The Tories predictably dismissed calls for a Government of National Unity, but yesterday new Labour leader Keir Starmer did succeed in his call for parliament to resume working on 21 April.
That’s good news. But the Commons failed to force urgency from the government during the early stages of the pandemic – inevitable perhaps given the “winner takes all” nature of British democracy which is designed to work against collaboration or serious challenge. Indeed, the spectacle of Tory MPs surging round Boris Johnson at the speakers’ chair in March suggests a belief in personal invulnerability is worryingly embedded at Westminster.
So, what can Labour achieve as the virtual Official Opposition?
Keir Starmer must tread a fine line. Neither he nor his new bench want to look petty or point-scoring. He’s already said it’s “not the time” to ask if the government was too slow to act. Agreed. But the public has a reasonable fear that the government’s early cavalier response may still be an instinctive reflex among decision-makers. It will take direct questioning to reassure on that front, not pulled punches or Churchillian reassurances.
The public also needs leaders to give political shape to the profound re-evaluation of human worth taking place among the entire, door-step clapping electorate, but so far, political leaders have ducked the opportunity to broaden and deepen debate. The Archbishop of Canterbury felt able to say on yesterday’s Marr Show; “If we continue to let the market rule – there will be enormous suffering.” Well, quite.
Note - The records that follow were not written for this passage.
-- ==== Sys2Proof/Machine/HostState.lean ====
section
/-! DEFINITION. The state of the always-on domain, the clocks, the error log, the command path, the host attachment,
power and security (chapters 02, 14-17, 19 of spec/). Every structure is plain data, and its default values are the
reset values the register tables give; a default with no reset value in the spec is named in the assumption log. -/

namespace Sys2Proof.Machine

/-- Severities (Table 19.1). -/
inductive Sev where
  | corrected | deferred | jobFatal | moduleFatal
  deriving DecidableEq, Repr

/-- An error record (Table 19.2). CLASS is the upper byte of `code`; `part` and `unit` are absent for none. -/
structure ErrRec where
  gtc : Nat := 0
  sev : Sev := .corrected
  secondary : Bool := false
  part : Option Nat := none
  code : Nat := 0
  unit : Option Nat := none
  time : Nat := 0
  ctx : List Byte := []
  deriving DecidableEq, Repr

/-- The error log (R386-R391, Table 19.6). `slots` holds the records by index modulo 4,096; `recent` the GTC of the
last unsuppressed record of each code and unit (R387); `modRec` the record MOD_FATAL names; `spUe` and `spCe` Flomor's
counts of scratchpad errors per cell (R391). -/
structure ErrLog where
  head : Nat := 0
  ack : Nat := 0
  modFatal : Bool := false
  modRec : Nat := 0xFFFFFFFF
  overflow : Bool := false
  firstValid : Bool := false
  suppressed : Nat := 0
  first : Nat := 0xFFFFFFFF
  lost : Nat := 0
  peerMctp : Nat := 0
  peerDoe : Nat := 0
  adviseCell : Nat := 0
  adviseValid : Bool := false
  slots : Tbl ErrRec := []
  recent : List (Nat × Option Nat × Nat) := []
  spUe : Tbl Nat := []
  spCe : Tbl (List Nat) := []
  unassigned : Nat := 0
  deriving DecidableEq, Repr

/-- Whether the arithmetic clocks run (R39, R44). -/
inductive ClkRun where
  | stopped | running | pause
  deriving DecidableEq, Repr

/-- Clocks and time (Tables 2.6-2.8). `phase` is the part of a nanosecond already elapsed, in 1/378 ns. `pulse` is the
MCC of the latest sync pulse whose findings were taken; `breach` counts the consecutive sync intervals per region with a
jitter or duty breach, `realign` holds the crossings to be realigned (Table 2.2); `locked` and `aligned` say whether the
arithmetic PLLs report lock and their crossings are aligned, `fastLock` whether those of the fixed-frequency regions do, and `coreLock` those of the control cores and
the endpoint, which run before Flomor locks the fast PLLs (R34, R332); `pauseGtc` is the GTC at which the frequency pause began.
`copies` says how far a region's local copy differs from the count it follows (R39, R41): key 5 r for MCC, 5 r + 1 + p for JCC
of partition p. `timeState` is the fabric time state (Table 12.7). -/
structure Clock where
  run : ClkRun := .stopped
  mcc : Nat := 0
  gtc : Nat := 0
  phase : Nat := 0
  syncMcc : Nat := 0
  syncGtc : Nat := 0
  curLevel : Nat := 5
  tgtLevel : Nat := 5
  pendingChange : Bool := false
  queuedTgt : Option Nat := none
  freqAt : Nat := 0
  pauses : Nat := 0
  stsJitter : Bool := false
  stsDuty : Bool := false
  stsSkewCorr : Bool := false
  stsSkewFail : Bool := false
  stsSlip : Bool := false
  stsUnlock : Bool := false
  stsRegion : Nat := 0
  jitterLimit : Byte := 0x14
  dutyLimit : Byte := 0x32
  breach : Tbl Nat := []
  realign : List (Nat × Nat) := []
  pulse : Option Nat := none
  locked : Bool := false
  aligned : Bool := false
  fastLock : Bool := false
  coreLock : Bool := false
  pauseGtc : Nat := 0
  copies : Tbl Nat := []
  timeState : Nat := 0
  deriving DecidableEq, Repr

/-- Status codes of the status packets (R310, Table 15.7 and the tables it names). -/
inductive Status where
  | ok | badOpcode | badParam | noResource | busy | partitionState | notDrained | fenceConflict | fault | timeout
  | signatureRejected | holdupLow | steppingMismatch
  deriving DecidableEq, Repr

/-- A status packet (Table 15.6). `result` is bytes 16 to 27 as one little-endian number. -/
structure StatusPkt where
  opcode : Nat
  status : Status
  tag : Nat
  phase : Bool
  ring : Nat
  slot : Nat
  gtc : Nat
  result : Nat
  record : Nat
  deriving DecidableEq, Repr

/-- One command ring (Tables 15.2, 15.4): CR_BASE and CR_SBASE without their reserved bits, CR_CFG, CR_STS, CR_DB and
CR_PTR, and the next phase bit. -/
structure CmdRing where
  base : W64 := 0
  sbase : W64 := 0
  enable : Bool := false
  loc : Bool := false
  log2 : Nat := 4
  tail : Nat := 0
  head : Nat := 0
  done : Nat := 0
  phase : Bool := true
  busy : Bool := false
  overrun : Bool := false
  fetchErr : Bool := false
  deriving DecidableEq, Repr

/-- A command waiting on the management ring (R320). -/
structure MgmtCmd where
  opcode : Nat
  loc : Nat
  tag : Nat
  deriving DecidableEq, Repr

/-- An object that a command claims (R308). -/
inductive Claim where
  | module
  | firmware
  | part (p : Nat)
  | region (p h : Nat)
  | link (l : Nat)
  | channel (c : Nat)
  | band (b : Nat)
  | core (n : Nat)
  | dimm (c : Nat)
  | laser (n : Nat)
  | stack (n : Nat)
  deriving DecidableEq, Repr

/-- A flash commit that waits (R336), with what it writes; of an image, whether the slot reads back as it was written (R352); the lifetime counters carry their values (R364), and a certificate chain is
as the security block has wrapped it (R341). -/
inductive Commit where
  | image (i : FlomorImage) (ok : Bool := true)
  | fenceMap (cell : Nat) (fenced : Bool)
  | lostBand (b : Nat) (lost : Bool)
  | linkCal (l : Nat)
  | stackFailed (s : Nat) (failed : Bool)
  | counters (values : Tbl Nat)
  | journal
  | keys (tr : Transport) (slot : Nat) (chain : List Byte)
  deriving DecidableEq, Repr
But Starmer has been reluctant to re-open big arguments about Britain’s dangerously unfair distribution of wealth. Memories of Jeremy Corbyn’s failed efforts are fresh. But someone must start that ball rolling. And if not Labour then who? Shadow Foreign Secretary Lisa Nandy said this weekend she wants a transformed country after coronavirus, with higher pay for key workers. But she went on to insist that government must listen more to front line workers. Really? More listening. Will that really cut it?
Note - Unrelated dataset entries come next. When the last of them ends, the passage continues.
/-- Units of a pass: groups in normal mode, shared rows in wide-and-shallow mode (R84). -/
def Pass.units (p : Pass) : Nat := if p.wide then p.d.rows else (p.d.rows + 3) / 4

/-- Entry cycles of a pass (R84). -/
def Pass.cycles (p : Pass) : Nat :=
  match passRate p.d.xf p.d.wf p.d.acc with
  | 4 => (p.units + 1) / 2
  | 1 => 2 * p.units
  | _ => p.units

/-- Bytes that source `s` supplies over the whole pass. -/
def Pass.srcBytes (p : Pass) (s : Nat) : Nat :=
  let rb := rowBytes p.d.xf
  if p.two then
    let rc := 128 / rb
    let full := p.d.rows / rc
    let rest := p.d.rows % rc
    (full * (rc / 2) + (if s = 0 then min rest (rc / 2) else rest - rc / 2)) * rb
  else if s = 0 then p.d.rows * rb else 0

/-- The source access made for entry cycle `n`, if one is (R85): access k falls in the first cycle that needs it. -/
def Pass.access (p : Pass) (s n : Nat) : Option Nat :=
  let k := (n * p.bytes2 + 127) / 128
  if p.bytes2 ≠ 0 ∧ 128 * k / p.bytes2 = n ∧ 64 * k < p.srcBytes s then some k else none

/-- The source of index `s`. -/
def Pass.src (p : Pass) (s : Nat) : Option RowSrc := if s = 0 then some p.d.src0 else p.d.src1

/-- The entry cycle of a row (R84). -/
def Pass.entry (p : Pass) (row : Nat) : Nat :=
  let u := if p.wide then row else row / 4
  match passRate p.d.xf p.d.wf p.d.acc with
  | 4 => u / 2
  | 1 => 2 * u
  | _ => u

/-- The scale word whose rows begin to enter in entry cycle `n` (R85), for MX formats. -/
def Pass.scaleWord (p : Pass) (n : Nat) : Option Nat :=
  let per := (if p.wide then 1 else 4) * passRate p.d.xf p.d.wf p.d.acc / 2
  let w := (n * per + 63) / 64
  if p.d.xf.mx ∧ 64 * w < p.d.rows ∧ p.entry (64 * w) = n then some w else none

/-- Address of access k of a scratchpad source (R85). -/
def Pass.srcAddr (p : Pass) (r : Rel) (k : Nat) : Nat := (relVal 0x80000 p.q r + 64 * k) % 0x80000

/-- The tile register lane that access k reads (R85): register, block, lane, element bytes, transposed. DESIGN CHOICE (log
entry 22): rows of MXFP4 and MXFP6, for which R85 gives no count, are read as 8-bit elements are, 4 lanes to a block. -/
def Pass.tileAcc (p : Pass) (reg block lane : Nat) (tr : Bool) (k : Nat) : Nat × Nat × Nat × Nat × Bool :=
  let es := elemBytes p.d.xf.elem
  let n := lane + k
  (reg, (block + n / (4 * es)) % (16 / es), n % (4 * es), es, tr)

/-- A bank request: requester code, order among the same code, bank, and whether it is a write. -/
structure Port where
  write : Bool
  code : Nat
  order : Nat
  bank : Nat
  deriving DecidableEq, Repr

/-- Place of a step among those of its array that read, or write, in its cycle: at 4 rows per array in two cycles an array has
two (R84). DESIGN CHOICE (log entry 48): R179 gives no order between two accesses of one requester; the earlier step comes
first. -/
def stepOrder (c : Cell) (write : Bool) (st : Step) : Nat :=
  (c.steps.filter (fun x => x.array == st.array && (if write then x.writeAt == st.writeAt else x.readAt == st.readAt))).findIdx
    (· == st)

/-- Requests of the arrays in cycle `j` (Table 9.2): partial sums, outputs, row sources and row scales. -/
def arrayPorts (c : Cell) (j : Nat) : List Port :=
  let steps := c.steps.flatMap (fun s =>
    (match s.inAddr with
      | some a => if s.readAt = j then [⟨false, s.array, stepOrder c false s, bankOf a⟩] else []
      | none => []) ++
    (if s.writeAt = j ∧ s.ok then [⟨true, s.array, stepOrder c true s, bankOf s.outAddr⟩] else []))
  let rows := c.passes.flatMap (fun p =>
    let n : Int := ageAt (j + 2) p.e0
    if n < 0 ∨ n.toNat ≥ p.cycles then []
    else
      let srcs := [0, 1].flatMap (fun s => match p.src s, p.access s n.toNat with
        | some (.sp r), some k => [(⟨false, 4 + s, 0, bankOf (p.srcAddr r k)⟩ : Port)]
        | _, _ => [])
      srcs ++ (match p.scaleWord n.toNat with
        | some w => [⟨false, 6, 0, bankOf ((relVal 0x80000 p.q p.d.scale + 64 * w) % 0x80000)⟩]
        | none => []))
  steps ++ rows

/-- Loop indices of word w, LOOP0 fastest (R119). -/
def loopIdx : List Nat → Nat → List Nat
  | [], _ => []
  | n :: r, w => (w % n) :: loopIdx r (w / n)

/-- Sum of indices times strides (R119). -/
def strideSum : List Nat → List Int → Int
  | i :: is, s :: ss => (i : Int) * s + strideSum is ss
  | _, _ => 0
Caution is understandable, but citizens need leadership from democratic sources, not comfort from unelected figures whose authority is questioned by substantial sections of the population.
There’s been a lot of admirable straight-talking from scientists, but some let-downs too. The government’s scientific advisers failed to deliver the full awful truth about the scale of threat for two valuable months – a revelation that’s dented confidence in those steering government strategies.
Analogies are constantly made between war and this pandemic, so perhaps we shouldn’t be surprised to learn truth has been an early casualty. Equally, the profound shock of the last three weeks will have knocked much complacency out of the system. But that shocking story highlights weaknesses we know to be endemic in the British state – a tradition of deference, and a myth of exceptionalism, as Irish writer Fintan O’Toole has described it.
So, it’s been left to “independent” scientists to boldly go where politicians and some advisers fear to tread. It was the chief executive of the Wellcome Trust, Sir Jeremy Farrar, who delivered the gloomy news this weekend, that “second and third waves of this illness are almost inevitable”. He also made clear that global supplies of a Covid-19 vaccine can’t be created by “borrowing” vaccination resources from campaigns to combat other serious diseases like measles.
These are tough realities we need to think about and process.
So of course political leaders must respect our current emotional fragility – but democracy demands they are honest and robust as well.